- _Saved data entries_:
Content starts

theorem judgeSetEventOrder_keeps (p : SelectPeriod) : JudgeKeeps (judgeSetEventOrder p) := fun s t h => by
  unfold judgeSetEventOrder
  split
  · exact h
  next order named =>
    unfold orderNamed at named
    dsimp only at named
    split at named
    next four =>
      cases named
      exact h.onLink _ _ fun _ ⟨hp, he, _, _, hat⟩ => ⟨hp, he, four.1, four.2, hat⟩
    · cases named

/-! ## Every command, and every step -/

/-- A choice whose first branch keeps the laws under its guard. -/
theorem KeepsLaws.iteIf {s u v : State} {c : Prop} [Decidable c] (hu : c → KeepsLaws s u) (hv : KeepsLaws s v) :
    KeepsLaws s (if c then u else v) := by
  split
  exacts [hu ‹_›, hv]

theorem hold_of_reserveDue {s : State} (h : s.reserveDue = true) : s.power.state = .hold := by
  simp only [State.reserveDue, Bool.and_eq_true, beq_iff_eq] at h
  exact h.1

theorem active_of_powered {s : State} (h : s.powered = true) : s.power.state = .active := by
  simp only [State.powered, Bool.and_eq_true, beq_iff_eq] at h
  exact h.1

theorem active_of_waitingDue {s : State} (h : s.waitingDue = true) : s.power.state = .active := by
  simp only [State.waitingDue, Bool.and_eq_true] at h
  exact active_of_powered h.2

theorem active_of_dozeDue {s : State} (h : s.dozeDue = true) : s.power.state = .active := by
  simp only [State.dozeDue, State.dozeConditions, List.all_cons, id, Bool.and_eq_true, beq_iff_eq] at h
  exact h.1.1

Content ends

Every line of the entries above that holds "named" should be copied out.

  next order named =>
    unfold orderNamed at named
    dsimp only at named
    split at named
      cases named
    · cases named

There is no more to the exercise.